Down my road Haredim are setting fire to dust bins again and throwing rocks at Egged buses - why? Because some homosexuals, bisexuals and transexuals are going to parade through Jerusalem (I'm deliberately NOT using the words 'the holy city' afterwards) to be 'davkaniks'.
They are NOT parading through the old city but in the area of the Knesset - hence lack of 'holy city' as I'm not sure how holy the Knesset area is, or in fact the New city at all. That is not the point though. The point is that Jerusalem has the highest population of Haredim in Israel, and, more relevantly, some of the most extreme Haredim too.
Why choose Jerusalem to parade through? The only reason I can see is 'just davkah' - just because. Yes, the organisers are Jerusalem-based but they could easily have chosen another city - Tel Aviv has had lots of fun with gay parades in the past, Haifa, or a secular suburb of Jerusalem. Yes, the parade organisers want to demonstrate freedom of expression, sexual orientation, opinion, rights etc etc but they could have done this without provoking all of the inevitable violence.
They want to prove a point. The problem is that point is so unintelligable to Jerusalem's ultra-orthodox community there is no point in the point, if you see what I mean. How do you expect people who consider homosexuality as a test that Hashem sends a person to overcome and all sexual practises should be conducted in the utmost privacy (even heterosexual ones), to accept a parade that embraces the opposite of so many Torah values?

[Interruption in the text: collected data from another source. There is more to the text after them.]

-- ==== Sys2Proof/Tests/Slice0.lean ====
section
/-! SUPPORT. Tests: the words of the opcode table, ill-formed terms refused, single steps, and a state that meets the hypotheses of each
statement. -/

namespace Sys2Proof.Tests
open Sys2Proof Sys2Proof.Machine

set_option maxRecDepth 100000
set_option Elab.async false

/-- Each word decodes to the instruction beside it, whose unused fields are zero. -/
def Read (l : List (BitVec 32 × Instr)) : Bool := l.all (fun p => decide (decode p.1 = .ok p.2) && p.2.unusedZero)

/-! States that meet the hypotheses of the statements, one theorem for each statement. -/

/-- A context with its fault queue at 0x100000, of 8,192 blocks. -/
def ctx0 : Context where
  asid := 1
  fqBase := 0x100000
  fqLog2 := 13
  vlcap := 12
  lpart := 1
  detm := false
  gang := false
  destroying := false
  swapped := []
  floor := 0
  home := []
  saved := []
  siglog := []
  pendingFaults := []

/-- A running core of context 0, and a state with its strand in hand at 0x1000. -/
def core0 : Core := { Core.reset with cstate := .running, ctx := some 0, lastCtx := some 0, asid := 1 }
def strand0 : Strand := { Strand.fresh with running := true, pc := 0x1000 }
def sA : State := { State.reset with acting := true, turn := 8, work := [], core := core0, strand := strand0, contexts := [(0, ctx0)], ahead := 0 }

/-- The state with scalar registers set. -/
def regs (s : State) (xs : List (BitVec 5 × Word)) : State := xs.foldl (fun s p => s.setX p.1 p.2) s

/-- A state with a convoy open. -/
def sV (w : BitVec 32) (vl : Nat) (vtype : Word) : State :=
  { sA with strand := { strand0 with
    regs := { strand0.regs with vl := vl, vtype := vtype }
    cv := { Convoy.closed with live := true, entry := { ConvoyEntry.empty with words := [w], cpc := 0x1000, vl := vl, vtype := vtype } } } }
/-- The step of the strand in hand with a number of strands. -/
def withStrands (n : Nat) : State := { sA with core := { core0 with steps := [(0, { Step.fresh with live := true, strands := n })] } }
/-- A state whose core holds the translation of a page at 0x10000, with a leaf. -/
def sT (leaf : BitVec 64) : State := { sA with core := { core0 with tlb := [⟨1, 0x10000, 0x10000, leaf⟩] } }
/-- An ordinary page that may be read, written and executed. -/
def sG : State := sT 0x10073
/-- What an access of the core in hand finds: the second component of `State.find`, whose first is the state after the walk. -/
def found (s : State) (acc : Access) (a n : Nat) : Found := (s.find s.here acc a n).2
/-- A LEAVE record of the strand in hand, numbered 0, that waits. -/
def waiting (on : WaitOn) : Record := { sA.blankRecord .leave 0x1004 with on := on, ready := false, trap := { TrapBlock.none with asid := 1 } }
/-- The state whose core also holds a record, and whose step has operands for core 0, context 0 and record 0. -/
def holding (s : State) (r : Record) : State :=
  { s with core := { s.core with records := [r], dseq := 1 }, inp := { Input.none with core := 0, slot := 0, n := 0 } }
/-- A held release write of the strand in hand. -/
def held0 (loc : Bool) (a : Nat) : HeldRel := { seqB := false, cell := 0, pc := 0x1000, loc := loc, addr := a, size := 8, value := 0x1122334455667788 }
/-- A launch of context 0 with two stages, and the state with it in slot 0 of die 0, its stage queue of depth 1 holding some entries. -/
def launch0 (qs : List StageQ) : Launch where
  st := .active
  record := 0x30000
  ctx := 0
  asid := 1
  det := false
  gang := false
  moor := 8
  vlcapl := 12
  lpartreq := 0
  diemask := 1
  hbint := 0
  topb := 0
  qarea := 0x40000
  ovfBase := 0
  ovfSize := 0
  donef := 0
  levels := []
  stages := [Stage.none, Stage.none]
  seed0 := 0
  seed1 := 0
  modidx := 0
  loops := []
  chunk := 1
  walked := 0
  queues := qs
  faulted := 0
  byDevice := false
  who := none
  cores := [0]
  chunks := []
  progress := 0
def launched (s : State) (qs : List StageQ) : State :=
  s.modHarbour 0 (fun h => { h with launches := [(0, launch0 qs)] })
/-- A core whose local memory holds a queue header at 0x1000, of two entries of 64 bytes at 0x2000. -/
def withQueue (k : Core) (tail : Nat) : Core :=
  { k with loc := mstore k.loc 0x1000 (bytesOf 4 0x2000 ++ bytesOf 2 64 ++ bytesOf 2 2 ++ bytesOf 4 0 ++ bytesOf 4 tail ++ bytesOf 8 0 ++ bytesOf 8 1) }
/-- A convoy of one element in a state, whose word has captured two scalars. -/
def sC (s : State) (vtype a b : Nat) : State :=
  let cv := (sV 0x47 1 (BitVec.ofNat 64 vtype)).strand.cv
  { s with strand := { s.strand with cv := { cv with entry := { cv.entry with caps := [BitVec.ofNat 64 a, BitVec.ofNat 64 b] } } } }
def sL (vtype a : Nat) : State := sC sA vtype a 1
/-- Page tables of ASID 1 in memory: two ordinary pages at 0x10000 and 0x20000. -/
def tables : Mem :=
  let m := mstore [] 0x200000 (bytesOf 8 0x400001)
  let m := mstore m 0x400000 (bytesOf 8 0x401001)
  let m := mstore m 0x401000 (bytesOf 8 0x402001)
  let m := mstore m 0x402008 (bytesOf 8 0x10073 ++ bytesOf 8 0x20073)
  mstore m (reserveLo + 8) (bytesOf 8 0x200001)
/-- A link of two lanes each way. -/
def link0 : Link where
  txLanes := 2
  rxLanes := 2
  compressing := false
  queues := []
  tx := []
  again := []
  replay := []
  going := []
  held := []
  owed := []
  wire := []
  port := []
  low := false
  lseq := 0
  rxLseq := 5
  credits := [(0, 256)]
  rr := 0
  retraining := false
  rx := []
  askReplay := none
/-- Words of major opcode 00000, written from their rows of the opcode table. -/
theorem test_words_loadLocal :
    Read [
      (0b10110101101000110000001010000011, .ldB 5 6 0xb5a),
      (0b10110101101000110001001010000011, .ldH 5 6 0xb5a),
      (0b10110101101000110010001010000011, .ldW 5 6 0xb5a),
      (0b10110101101000110011001010000011, .ldD 5 6 0xb5a),
      (0b10110101101000110100001010000011, .ldBu 5 6 0xb5a),
      (0b10110101101000110101001010000011, .ldHu 5 6 0xb5a),
      (0b10110101101000110110001010000011, .ldWu 5 6 0xb5a)] := by decide +kernel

Even those sections of the religious community that are 'tolerant' of homosexuality would still prefer not to see it splashed across every billboard and on every street corner, just any person would be uncomfortable to see any couple engaged in sexual promiscuity in public (we still retain an element of appreciation of tznius/modesty, albeit a small one).
So on Friday we are going to see a lot of violence. Although I can understand the source of the anger, I can never understand the persistent resortion to violence by these elements of the religious community. The problem is, it has succeeded in the past and they have every expectation that it will continue to do so.
Should we not give in to bullies, even when we understand their point of view? There are so many alternative ways to express anger and outrage at something other than lobbing rocks at it.